Wolfgang Tillmans calls Susanne Oberbeck AKA No Bra to discuss her new album, Love and Power
A November Saturday night in Berlin and Wolfgang Tillmans is preparing to call Susanne Oberbeck – No Bra – in New York to discuss her new album, Love & Power, for which he’s photographed the musician. It’s not the first time: the two have known each other since 2001, when they were both based in London. (Somehow, like ambassadors, they still encapsulate the figurative attitude of the city.) But we’re lucky to be here at all: a typo over email misgendered the name of the street Tillmans’ studio is on, sending this writer somewhere else. Though unrelated, it’s perhaps the perfect precursor: described by Dazed as a “gender revolutionary,” No Bra’s new record weaves between themes of sadomasochism, cruising, the inextricable link between sex and money (and their portrayal in pop music), populist politics and fantasies of a utopian future world. It does this while simultaneously being a banger. The first video, Bangin, directed and edited by Oberbeck features cinematography by Slava Mogutin. The second, for Who Is The God? featuring Abdu Ali and premiered here, was shot in Baltimore a few days previously. Deal with Oberbeck and you’re dealing with an artist, in all senses. Her expression is turbocharged, and writ-through.

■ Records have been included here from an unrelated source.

-- ==== Sys2Proof/Tests/Slice0.lean ====
section
/-! SUPPORT. The model's own tests. Expected results are those of 95_test_vectors.md (its vector named in each docstring) or read
from the rule named. Then, for each obligation with hypotheses, a witness that meets them. -/

namespace Sys2Proof.Tests

open Sys2Proof.Machine

/-! ## Helpers -/

/-- LOAD of `ws` with other parameters, RUN entered. -/
def runningWith (cfg : Config) (ws : List Int) : State :=
  { (load cfg ws).getD State.reset with engine := .running }

/-- LOAD of `ws`, RUN entered. -/
def running (ws : List Int) : State :=
  runningWith Config.spec ws

/-- A field of the state after one step. -/
def after {α : Type} (f : State → α) (s : State) : Option α :=
  (nextState? (step s)).map f

/-- A machine between runs with one transaction to serve. -/
def between (e : EngineState) (c : HostCommand) : State :=
  { State.reset with engine := e, pending := [c] }

/-- A machine that admits writes below address 2 only. -/
def tight (ws : List Int) : State :=
  runningWith { Config.spec with memLimit := .addressesBelow 2 } ws

/-- A machine whose instruction stands at the last addresses: the default advance overflows. -/
def atTop (pc : Int) : State :=
  { running [] with pc := BitVec.ofInt 64 pc }

/-! ## WellFormed: an ill-formed term for each destination, which the check refuses (20_memory.md R53) -/

theorem test_wellFormed_add : (Instr.add ⟨1, .imm⟩ ⟨1, .imm⟩ ⟨1, .imm⟩).wellFormed = false := by decide
theorem test_wellFormed_mul : (Instr.mul ⟨1, .pos⟩ ⟨1, .rel⟩ ⟨1, .imm⟩).wellFormed = false := by decide
theorem test_wellFormed_input : (Instr.input ⟨0, .imm⟩).wellFormed = false := by decide
theorem test_wellFormed_lessThan : (Instr.lessThan ⟨1, .pos⟩ ⟨1, .pos⟩ ⟨1, .imm⟩).wellFormed = false := by decide
theorem test_wellFormed_equal : (Instr.equal ⟨1, .pos⟩ ⟨1, .pos⟩ ⟨1, .imm⟩).wellFormed = false := by decide
theorem test_wellFormed_accepts : (Instr.jumpIfTrue ⟨1, .imm⟩ ⟨7, .imm⟩).wellFormed = true := by decide

/-! ## Decoding: each constructor's word from its encoding (30_encoding.md R66, R67, R69, R80) -/

/-- 21101 = 1 + 100*1 + 1000*1 + 10000*2. -/
theorem test_decode_add : decode false 21101 [2, 3, 5, 99] = .ok (.add ⟨2, .imm⟩ ⟨3, .imm⟩ ⟨5, .rel⟩) := by decide
/-- 1002 = 2 + 1000*1. -/
theorem test_decode_mul : decode false 1002 [4, 3, 4, 33] = .ok (.mul ⟨4, .pos⟩ ⟨3, .imm⟩ ⟨4, .pos⟩) := by decide
/-- 203 = 3 + 100*2. -/
theorem test_decode_input : decode false 203 [-1] = .ok (.input ⟨-1, .rel⟩) := by decide
/-- 104 = 4 + 100*1. -/
theorem test_decode_output : decode false 104 [-5] = .ok (.output ⟨-5, .imm⟩) := by decide
/-- 1105 = 5 + 100*1 + 1000*1. -/
theorem test_decode_jumpIfTrue : decode false 1105 [1, 7] = .ok (.jumpIfTrue ⟨1, .imm⟩ ⟨7, .imm⟩) := by decide
/-- 1206 = 6 + 100*2 + 1000*1. -/
theorem test_decode_jumpIfFalse : decode false 1206 [2, 26] = .ok (.jumpIfFalse ⟨2, .rel⟩ ⟨26, .imm⟩) := by decide
/-- 22107 = 7 + 100*1 + 1000*2 + 10000*2. -/
theorem test_decode_lessThan :
    decode false 22107 [0, 0, 2] = .ok (.lessThan ⟨0, .imm⟩ ⟨0, .rel⟩ ⟨2, .rel⟩) := by decide
/-- 8: every digit missing, so POS. -/
theorem test_decode_equal : decode false 8 [100, 200, 5] = .ok (.equal ⟨100, .pos⟩ ⟨200, .pos⟩ ⟨5, .pos⟩) := by decide
/-- 209 = 9 + 100*2. -/
theorem test_decode_adjust : decode false 209 [-3] = .ok (.adjustRelativeBase ⟨-3, .rel⟩) := by decide
/-- 99, arity 0. -/
theorem test_decode_halt : decode false 99 [] = .ok .halt := by decide

/-- D21, P5: truncation is checked before the mode digits. -/
theorem test_decode_order : decode false 301 [0, 0] = .raise (.truncatedInstruction 3) := by decide
/-- D18: a negative word is never Halt. -/
theorem test_decode_negative : decode false (-99) [] = .raise (.unknownOpcode (-99)) := by decide
/-- D20: the third mode digit. -/
theorem test_decode_thirdMode : decode false 30001 [0, 0, 0, 99] = .raise (.invalidMode 3 3) := by decide
/-- The encoder examples of 30_encoding.md section 3. -/
theorem test_encode : encode (.lessThan ⟨1, .imm⟩ ⟨2, .rel⟩ ⟨3, .rel⟩) = [22107, 1, 2, 3] := by decide
/-- A row's bits with no bits for the operand words: operand words of 0. -/
theorem test_tableWord : decodeTableWord 64 1 = some (.add ⟨0, .pos⟩ ⟨0, .pos⟩ ⟨0, .pos⟩) := by decide

/-- P1 of section 4, assembled. -/
theorem test_assemble :
    assemble [.op .input [.pos (.num 20)], .label "loop", .op .jumpIfFalse [.pos (.num 20), .imm (.num 14)],
      .op .output [.pos (.num 20)], .op .add [.pos (.num 20), .imm (.num (-1)), .pos (.num 20)],
      .op .jumpIfTrue [.imm (.num 1), .imm (.label "loop")], .op .halt []] =
    some [3, 20, 1006, 20, 14, 4, 20, 1001, 20, -1, 20, 1105, 1, 2, 99] := by decide
/-- A non-canonical Halt prints as a raw word (R82). -/
theorem test_disassemble : disassemble 199 [] = ".word 199" ∧ disassemble 204 [-2] = "out [rb-2]" := by
  constructor <;> decide
/-- R81 writes Halt as `hlt`, and the other operand forms as `[n]` and `#n`. -/
theorem test_disassemble_forms : disassemble 99 [] = "hlt" ∧ disassemble 1005 [5, -7] = "jt [5], #-7" := by
  constructor <;> decide

/-! ## One step of each instruction -/

/-- A2: the destination aliases both sources. -/
theorem test_add_alias : after (fun t => (t.memRead 5, t.ext, t.pc)) (running [1, 5, 5, 5, 99, 21]) = some (42, 6, 4) := by
  decide
/-- A4: `2^62 + 2^62` overflows, and the cell keeps 1101. -/
theorem test_add_overflow :
    after (fun t => (t.engine, t.faultCode, t.faultPc, t.memRead 0))
      (running [1101, 4611686018427387904, 4611686018427387904, 0, 99]) =
    some (.faulted, some .overflow, 0, 1101) := by decide
/-- M2. -/
theorem test_mul_signs : after (fun t => t.memRead 0) (running [1102, -3, -4, 0, 99]) = some 12 := by decide
/-- M5: `WORD_MIN * -1` overflows. -/
theorem test_mul_overflow :
    after (fun t => t.faultCode) (running [1102, -9223372036854775808, -1, 0, 99]) = some (some .overflow) := by decide
/-- I7: the Input writes its own operand word. -/
theorem test_input_pops :
    after (fun t => (t.memRead 1, t.inQ, t.pc)) { running [3, 1, 99] with inQ := [4, 6] } = some (4, [6], 2) := by decide
/-- I4: no pop on a fault. -/
theorem test_input_fault :
    after (fun t => (t.faultCode, t.inQ)) { running [103, 0, 99] with inQ := [5] } = some (some .invalidOperand, [5]) := by
  decide
/-- O4: a Relative operand with `rb = 3` reads `M[1]`. -/
theorem test_output_relative :
    after (fun t => (t.outLog, t.pc)) { running [204, -2, 99] with rb := 3 } = some ([-2], 2) := by decide
/-- O2: a read beyond the extent gives 0 and does not extend. -/
theorem test_output_beyond : after (fun t => (t.outLog, t.ext)) (running [4, 100, 99]) = some ([0], 3) := by decide
/-- J3: a negative value is true. -/
theorem test_jumpIfTrue_negative : after (fun t => t.pc) (running [1105, -1, 7, 104, 1, 99]) = some 7 := by decide
/-- J7: the target is resolved although the jump is not taken. -/
theorem test_jumpIfTrue_target :
    after (fun t => t.faultCode) (running [105, 0, -1, 99]) = some (some .invalidOperand) := by decide
/-- J4. -/
theorem test_jumpIfFalse_taken : after (fun t => t.pc) (running [1106, 0, 7, 104, 1, 99]) = some 7 := by decide
/-- J5. -/
theorem test_jumpIfFalse_notTaken : after (fun t => t.pc) (running [1106, 3, 7, 104, 1, 99]) = some 3 := by decide
/-- C3: the comparison is signed. -/
theorem test_lessThan_signed :
    after (fun t => t.memRead 5) (running [1107, -9223372036854775808, 9223372036854775807, 5, 99]) = some 1 := by decide
/-- C2. -/
theorem test_lessThan_equal : after (fun t => t.memRead 5) (running [1107, 3, 3, 5, 99]) = some 0 := by decide
/-- C6: two unwritten cells compare equal. -/
theorem test_equal_unwritten : after (fun t => t.memRead 5) (running [8, 100, 200, 5, 99]) = some 1 := by decide
/-- C5. -/
theorem test_equal_differs : after (fun t => t.memRead 5) (running [1108, 8, 9, 5, 99]) = some 0 := by decide
/-- R2, its second step: `arb [rb-3]` reads with the old base. -/
theorem test_adjust_oldBase :
    after (fun t => t.rb) { running [109, 5, 209, -3, 99] with pc := 2, rb := 5 } = some 214 := by decide
/-- R4, its second step: `WORD_MIN - 1` overflows. -/
theorem test_adjust_overflow :
    after (fun t => (t.faultCode, t.faultPc))
      { running [109, 5, 109, -1, 99] with pc := 2, rb := BitVec.ofInt 64 (-9223372036854775808) } =
    some (some .overflow, 2) := by decide
/-- H2. -/
theorem test_halt : after (fun t => (t.engine, t.pc, t.responses)) (running [1199]) = some (.halted, 1, [.runHalted]) := by
  decide
/-- H3: RUN on a halted machine takes no step. -/
theorem test_halt_again :
    after (fun t => (t.engine, t.responses)) (between .halted .run) = some (.halted, [.runHalted]) := by decide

Dean Mayo Davies: You’ve enjoyed a long friendship with each other – Wolfgang, you’ve photographed Susanne repeatedly over the years. Can we start by talking about the process of photographing?
Susanne Oberbeck: There are things that I know Wolfgang’s very interested in, exposing some kind of a truth in a situation.

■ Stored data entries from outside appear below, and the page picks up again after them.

-- ==== Sys2Proof/Word.lean ====
section
/-! DEFINITION. The word of the DM64 (R3), its bytes, and the readings of a word as a number (R7). -/

namespace Sys2Proof

/-- R3: the native word, 36 bits, bit 35 most significant. -/
abbrev Word := BitVec 36

/-- One byte of a byte-oriented link (R113, R514) or of byte DOMAIN data. -/
abbrev Byte := BitVec 8

/-- A stored object value: one word in the low 36 bits, or the two words of an EXT72
(epoch word in [71:36], time word in [35:0]; R10, R73). -/
abbrev Val := BitVec 72

/-- Sparse data by key: strictly rising keys, no entry equal to the value an unlisted key has. -/
abbrev Map (α : Type) := List (Nat × α)

/-- One unit of the time base is 0.25 ns (R8, TIME36). -/
abbrev unitsPerUs : Nat := 4000

/-- A slot: 40 000 time units, 10 us (chapter 2). -/
abbrev unitsPerSlot : Nat := 40000

/-- One millisecond in time units (the worked example of chapter 0: 4 000 000). -/
abbrev unitsPerMs : Nat := 4000000

end Sys2Proof
end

Wolfgang Tillmans: I think it’s the power of vulnerability which makes a portrait work for me, you know when on both sides there is a sense of opening up to the situation. We’ve known each other for a long time but we also don’t know each other in depth, you just have a sense of time and different places and scenes lived in, and—
SO: Maybe what you picked up on about the person is more relevant than biographical details.
WT: Only this summer when we took the pictures did we ever talk about our German backgrounds.

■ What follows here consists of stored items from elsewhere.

-- ==== Sys2Proof/Machine/State.lean ====
section
/-! DEFINITION. The state of the DM64: plain data, holding every register, queue, buffer, counter, mode and pin the
spec gives the module. Sparse data (objects, instances, channels, memories) are `Map`s in canonical form: an unlisted
key holds the default. `State` has three parts: the queue of waiting commands, the main die with everything beside it
(line, field die, configuration store), and the safety die, which is a die of its own (chapter 14). -/

namespace Sys2Proof.Machine

/-! ### Fabric and ledger (chapter 2) -/

/-- One chain of the ledger map (R35, R36, R46): its owner (0-63 axes, 64-127 hoops, 128 refinement, 129-136 encoder
emulation outputs), kind (0 current, 1 outer, 2 hoop, 3 refinement, 4 emulation), period and phase in slots, deadline
in time units after the slot's start, and cost, tokens in flight and serial path in pu of its main release; an outer
or share chain also has a shorter release (velocity-only) every `subPer` slots, `subPer` 0 meaning none. -/
structure Chain where
  owner    : Nat := 0
  kind     : Nat := 0
  period   : Nat := 1
  phase    : Nat := 0
  deadline : Nat := 40000
  cost     : Nat := 0
  tokens   : Nat := 1
  serial   : Nat := 0
  subPer   : Nat := 0
  subCost  : Nat := 0
  subTok   : Nat := 0
  deriving DecidableEq, Repr

/-- The unit of work a token carries (chapter 2, Servo cells and tokens; R345). -/
inductive Task
  | speed | current | profile | position | velocity | masterEval | links | split | refine | emulation
  deriving DecidableEq, Repr

/-- A token (R33): destination task, instance, release sequence, step in its chain, table index, deadline and release
as extended times, and the items it takes of a fork. -/
structure Tok where
  task     : Task := .speed
  inst     : Nat := 0
  seq      : Nat := 0
  step     : Nat := 0
  index    : Nat := 0
  deadline : Nat := 0
  release  : Nat := 0
  items    : List Nat := []   -- the links, members or entries that a fork token takes (R345, R393)
  deriving DecidableEq, Repr

/-- Where the final answer of a request goes: the session and its ticket; S9 has one held request (R521). -/
structure Key where
  sess   : Nat := 0
  ticket : Nat := 0
  deriving DecidableEq, Repr

/-- A load-adding change that awaits the ledger or the commit (R49, R347, R390). -/
inductive Change
  /-- a write of an object that changes load (loop period, brim, refinement period, emulation enable) -/
  | objWrite (addr : Nat) (value : Nat)
  /-- a CONTROL write: enable, mode (R96) -/
  | control (inst : Nat) (value : Nat)
  /-- identification or auto-tune started by a CONTROL write (R225) -/
  | opStart (inst kind value : Nat)
  /-- LINK_CMD 1 (R356) -/
  | link (inst : Nat)
  /-- HP_ADD of a member whose chains change with its MODE (R24, R340) -/
  | join (hoop member : Nat)
  /-- an action entry armed by a host (R389) -/
  | action (entry : Nat) (words : List Word)
  /-- an action entry armed by a latch unit's rule (R403) -/
  | rule (unit entry : Nat) (words : List Word)
  deriving DecidableEq, Repr

/-- A change before the ledger: who asked and at what instant (R52), what object the write named, where the answer goes. -/
structure LReq where
  sess   : Nat := 0
  at_    : Nat := 0
  addr   : Nat := 0
  key    : Option Key := none
  change : Change
  deriving DecidableEq, Repr

/-- What a queued best-effort request does when it runs (R134, R521). -/
inductive QCmd | read | write | readAt | writeAt | readInc
  deriving DecidableEq, Repr

/-- A queued best-effort request (R58, R134): its checks 1 to 5 have passed; when it reached the dictionary, and with
which frame (R86). -/
structure BeItem where
  key    : Key := {}
  at_    : Nat := 0
  frame  : Nat := 0
  cmd    : QCmd := .read
  addr   : Nat := 0
  len    : Nat := 0
  data   : List Byte := []
  tokens : Nat := 1
  deriving DecidableEq, Repr

/-- The servo fabric, the ledger and the pace monitor. -/
structure Fabric where
  frame    : Nat := 0            -- R558: the ledger's own frame counter, 0-1199
  slotNo   : Nat := 0            -- slots since the time base started, for periods beyond the frame (R36)
  map      : List Chain := []    -- the ledger map in force
  staged   : Option (List Chain) := none   -- the map to commit at the next boundary
  commits  : List LReq := []     -- admitted changes awaiting the commit
  reqs     : List LReq := []     -- requests before the ledger, in order (R52)
  waiting  : List Tok := []      -- the token table's waiting real-time tokens
  cells    : Map Tok := []       -- the tokens in the 16 servo cells
  nextSeq  : Map Nat := []       -- release sequence per instance and task
  lastSeq  : Map Nat := []       -- last accepted SEQ per instance and task (R34)
  forks    : Map Nat := []       -- parts of a fork still outstanding per instance
  paceHist : List Nat := []      -- the last eight per-slot measurements (R44)
  okRun    : Nat := 0            -- consecutive slots at or below 390 (R45)
  holdRun  : Nat := 0            -- consecutive slots at or below DV_PACE_HOLD - 10 (R45)
  queue    : List BeItem := []   -- queued best-effort host requests, in order of arrival
  missRun  : Map Nat := []       -- consecutive missed releases per chain (R63, R64)
  deriving DecidableEq, Repr

/-! ### Time base and network time (chapter 5) -/

/-- R159: the accumulator (time word in [65:30]), the epoch word, the increment in force, and what waits for the
next slot boundary. -/
structure TimeBase where
  running : Bool := false
  acc     : BitVec 66 := 0
  epoch   : Word := 0
  inc     : Word := 0xA00000000
  refUsed : Nat := 0             -- R158: 0 TCXO, 1 XREF_IN
  slotDue : Nat := 40000         -- extended time of the next slot boundary
  step    : Option (Bool × Int) := none  -- R176: a step that awaits the next slot boundary: to a time (true) or by a difference
  deriving DecidableEq, Repr

/-- A master heard on a line port by its latest Announce: the local times of the latest and of the one before it. -/
structure Heard where
  port : Nat := 0
  at_  : Nat := 0
  prev : Option Nat := none
  msg  : PtpFrame := { frame := [] }
  deriving DecidableEq, Repr

/-- A Sync received in two steps, waiting for its Follow_Up: port, identity, corrected receive stamp, correction. -/
structure HeldSync where
  port   : Nat := 0
  master : List Byte := []
  seqId  : BitVec 16 := 0
  stamp  : Int := 0
  corr   : Int := 0
  interval : Nat := 0
  deriving DecidableEq, Repr

/-- A peer-delay exchange of one line port (R172). -/
structure Pdelay where
  waiting : Bool := false
  seqId   : BitVec 16 := 0
  sent    : Int := 0
  recv    : Option (Int × Int × Int) := none  -- a two-step response held: receive stamp, request receipt, correction
  results : List Int := []       -- the last eight results, newest first
  due     : Nat := 0             -- extended time of the next request
  deriving DecidableEq, Repr

/-- The IEEE 1588 slave (R173-R178). -/
structure Ptp where
  announces : List Heard := []                 -- the masters heard, for the best master clock algorithm
  master    : Option (List Byte) := none       -- the selected master: its port identity
  first     : Option (Nat × Int) := none       -- first Sync of a return: local time and offset (R177)
  deciding  : Bool := false                    -- R177 runs at the next measured offset
  held      : List HeldSync := []              -- the latest two-step Sync of each line port
  good      : Nat := 0                         -- consecutive Syncs within the lock threshold
  bad       : Nat := 0                         -- consecutive Syncs beyond it
  lastSync  : Nat := 0                         -- local extended time of the latest Sync used
  deriving DecidableEq, Repr

/-! ### Sessions (chapter 3) and the line (chapter 4) -/

/-- One answer place (R135-R137): 0 queued, 1 finished and waiting for the slot boundary, 2 ready. -/
structure Answer where
  ticket : Nat := 0
  stage  : Nat := 0
  status : Nat := 0
  len    : Nat := 0
  data   : List Byte := []
  ready  : Nat := 0
  deriving DecidableEq, Repr

/-- A session (R78): open or closed, service mode, the time of the last record, its answer places and next ticket. -/
structure Session where
  isOpen  : Bool := false
  service : Bool := false
  last    : Nat := 0
  ticket  : Nat := 0
  places  : List Answer := []
  deriving DecidableEq, Repr

/-- A claimant in a window: its session, the requests to answer, and whether it has withdrawn (R81, R84). -/
structure Claimant where
  sess      : Nat := 0
  keys      : List Key := []
  withdrawn : Bool := false
  deriving DecidableEq, Repr

/-- An open claim window (R81, R82). -/
structure Window where
  opened    : Nat := 0
  claimants : List Claimant := []
  deriving DecidableEq, Repr

/-- A line or service port's link (R106, R107, R148): PHY speed while its link is up (1 100 Mb/s, 2 1000 Mb/s),
declared up, held down for speed, and the end of the heal hold. -/
structure PortLink where
  phy     : Nat := 0
  up      : Bool := false
  held    : Bool := false
  healEnd : Option Nat := none
  deriving DecidableEq, Repr

/-- The line engine. -/
structure Line where
  ports  : Map PortLink := []          -- 0 LA, 1 LB, 2 SV
  seqs   : List (BitVec 16) := []      -- R149: FRAME_SEQ of the last 16 frames processed, newest first
  txq    : List EventEntry := []       -- R144: at most 32 queued entries of this node
  seen   : List (Nat × Nat × Nat) := []  -- R145: SOURCE, ID and time of the entries acted on
  cut    : List Nat := []        -- R152: the line ports with a frame in passage as bypass began or ended
  frames : Nat := 0              -- the model's own: frames and requests taken, so that those of one frame keep their order (R86)
  deriving DecidableEq, Repr

/-! ### Axes and hoops (chapters 6, 9, 10) -/

/-- Where an instance stands in its enabling, disabling, stopping or fault sequence (R190, R191, R204). -/
inductive Seq
  | none | await | settling | align1 | align2 | closing | closed | brakeRel | run
  | ramp | standstill | engage | powerOff
  deriving DecidableEq, Repr

/-- A blend of R305: from `v0` to `v1` (increments/s) over `dur` seconds from `t0` (seconds of extended time), starting
at position `p0`; after it the velocity holds at `v1`. -/
structure Blend where
  t0    : Rat := 0
  dur   : Rat := 0
  v0    : Rat := 0
  v1    : Rat := 0
  p0    : Rat := 0
  shape : Nat := 0
  deriving DecidableEq, Repr

/-- A captured move (R303): its target, as a continuous position, and the profile captured with it; `vIn` and `vOut`
are the pass-through speeds of R311. -/
structure Move where
  target : Rat := 0
  vel    : Rat := 0
  acc    : Rat := 0
  dec    : Rat := 0
  shape  : Nat := 0
  vIn    : Rat := 0
  vOut   : Rat := 0
  deriving DecidableEq, Repr

/-- The plan of the active move (R307): its blends in order, the start of the final deceleration, its end and the
re-plans that wait for the end of the blend in progress (R310). -/
structure Plan where
  move    : Move := {}
  blends  : List Blend := []
  tFinal  : Rat := 0
  tEnd    : Rat := 0
  replan  : Bool := false        -- a re-plan waits, from `replanT` on (seconds; 0: the next position-loop release)
  replanT : Rat := 0
  isVel   : Bool := false        -- a MODE 1 velocity blend: no target and no end
  deriving DecidableEq, Repr

/-- A stop ramp at constant deceleration (R198, R306): its start in seconds, speed and position there, deceleration. -/
structure Ramp where
  t0  : Rat := 0
  v0  : Rat := 0
  p0  : Rat := 0
  dec : Rat := 1
  deriving DecidableEq, Repr

/-- The state machine of an instance (R182-R208). -/
structure Core where
  st        : Nat := 0           -- STATE
  seq       : Seq := .none
  enPending : Bool := false      -- ENABLE_PENDING
  cmd       : Nat := 0           -- an ENABLE change that awaits the boundary: 0 none, 1 disable, 2 admitted enable
  stop      : Nat := 0           -- STOP in force
  react     : Nat := 0           -- the reaction in force in DISABLING or FAULT_REACTION
  raised    : Nat := 0           -- causes that have arisen since the last boundary, mask of R203
  raisedR   : Nat := 9           -- the most severe reaction they call for, where the cause decides it; 9 configured
  safe      : Bool := false      -- the safe-level signal acts on the instance
  ss1       : Bool := false      -- an SS1 announcement acts on it (R216)
  power     : Bool := false      -- the power stage is switching (ENABLED)
  chains    : Nat := 0           -- in the ledger: 0 none, 1 current chain only, 2 all chains of the mode
  brake     : Bool := false      -- brake released
  faultRst  : Bool := false      -- an accepted FAULT_RESET awaits the boundary
  admitRef  : Bool := false      -- ADMIT_REFUSED
  homed     : Bool := false      -- HOMED
  missT     : Option Nat := none -- time of the latest deadline miss (WARN_CAUSE bit 6)
  offPos    : Option Int := none -- ACTUAL_POS at power off (BRAKE_SLIP)
  winSince  : Option Nat := none -- since when the AT_TARGET condition has held
  rampT     : Nat := 0           -- the start of the timed step of a sequence: a ramp (R207), a brake command (R195), alignment (R250)
  still     : Option Nat := none -- since when |ACTUAL_VEL| has been at or below SS_VEL (R193)
  atTarget  : Bool := false
  movedAt   : Option Nat := none -- time of the latest transition: one at most at each boundary (R182)
  deriving DecidableEq, Repr

/-- The set-points and the profile generator of an instance (R305-R313). -/
structure Motion where
  posSp  : Rat := 0
  velSp  : Rat := 0
  accSp  : Rat := 0
  posT   : Nat := 0              -- the instant the set-points stand for
  plan   : Option Plan := none
  queue  : List Move := []
  ramp   : Option Ramp := none
  held   : Option Rat := none    -- the held position of R192, R198
  torque : Rat := 0              -- torque set-point of MODE 2 after its slope
  vHold  : Bool := false         -- a limit's ramped stop holds zero velocity in MODE 2 (R316)
  was    : Rat × Rat × Rat × Nat := (0, 0, 0, 0)  -- the set-points before the latest release, and their instant (R380)
  left   : Option (Rat × Rat × Nat) := none -- MODE 2: position and velocity that the latest velocity release left (R346)
  inst   : Option (Rat × Rat × Rat × Nat) := none -- set-point written by a parent or link: position, velocity, acceleration, its instant
  deriving DecidableEq, Repr

/-- The two delays of a filter of R223: of the low-pass its latest input and output, of the notch its inner ones. -/
structure Filt where
  a : Rat := 0
  b : Rat := 0
  deriving DecidableEq, Repr

/-- The loops of an instance (R214, R219, R222, R223). -/
structure Loop where
  xv     : Rat := 0
  xhi    : Rat := 0
  xlo    : Rat := 0
  xd     : Rat := 0
  xq     : Rat := 0
  id     : Rat := 0
  iq     : Rat := 0
  iqSp   : Rat := 0
  vCmd   : Rat := 0
  lpf    : Filt := {}
  notch  : Filt := {}
  lambda : Rat := 0              -- thermal level
  fold   : Bool := false         -- FOLDBACK
  wIq    : Bool := false
  wVel   : Bool := false
  wVmax  : Bool := false
  overC : Nat := 0              -- consecutive velocity-loop releases above AX_OVERSPEED
  relT   : Nat := 0              -- release of the latest completed current chain
  outT   : Nat := 0              -- release of the latest completed position or hoop release
  rawT   : Nat := 0              -- sampling instant of the newest bit the acquisition has had (R407)
  deriving DecidableEq, Repr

DMD: Did you discuss the Love & Power imagery beforehand?
SO: We talked on the phone – you asked me whether I wanted something that was quite natural or more like my stage persona. And we both decided that it would be good for this release to have something that was more like my stage persona – ‘Because that’s also you,’ I remember you saying. That’s your philosophy, you say things like, ‘If somebody says that song reminds me of Pet Shop Boys then that’s also real.’ Obviously the stage persona comes from somewhere and in normal situations it’s maybe inappropriate to be that person, but it’s still you.
WT: I wanted to be as open as possible to what you felt this record needed, I didn’t want to bring an idea before I heard you. And then for me it was fun because I dressed some corners in the studio a little bit; I got some materials, some metal foils. I hardly ever photograph in my studio, it’s the thing we do the least here, so for everyone involved it was exciting to prepare for you. We’ve got this underground car park under the building and I got my assistant to find the fuse box to turn off the automatic lights so we could make the scene.
SO: What did you think when you saw that picture, Dean? Without knowing anything about it, where did you think it was?
DMD: I felt that it’s very much its own time and place – as if you’ve just arrived through a portal or a mysterious door that leads to I don’t know where. To the left of you there’s this striking shadow.
WT: How are we doing with the nipple, do you think we’re running into trouble?
SO: I have to censor both of them, [but] I did it in a way that’s not particularly noticeable. I mean, I noticed just now with the video I made for Bangin: I had to keep it unlisted. I put it on Instagram and it was taken down within ten minutes. It’s a real problem. Princess Nokia made a video where she’s fully nude at one point but because it’s later on in the video, they don’t notice it that easily, you know. So, you have to be really strategic about it. It’s stupid because at one point they could just suddenly turn around and go, ‘Oh, it’s fine now.’ One person’s censorship is the next person’s clickbait. It’s totally arbitrary, and it inhibits your ability to promote yourself.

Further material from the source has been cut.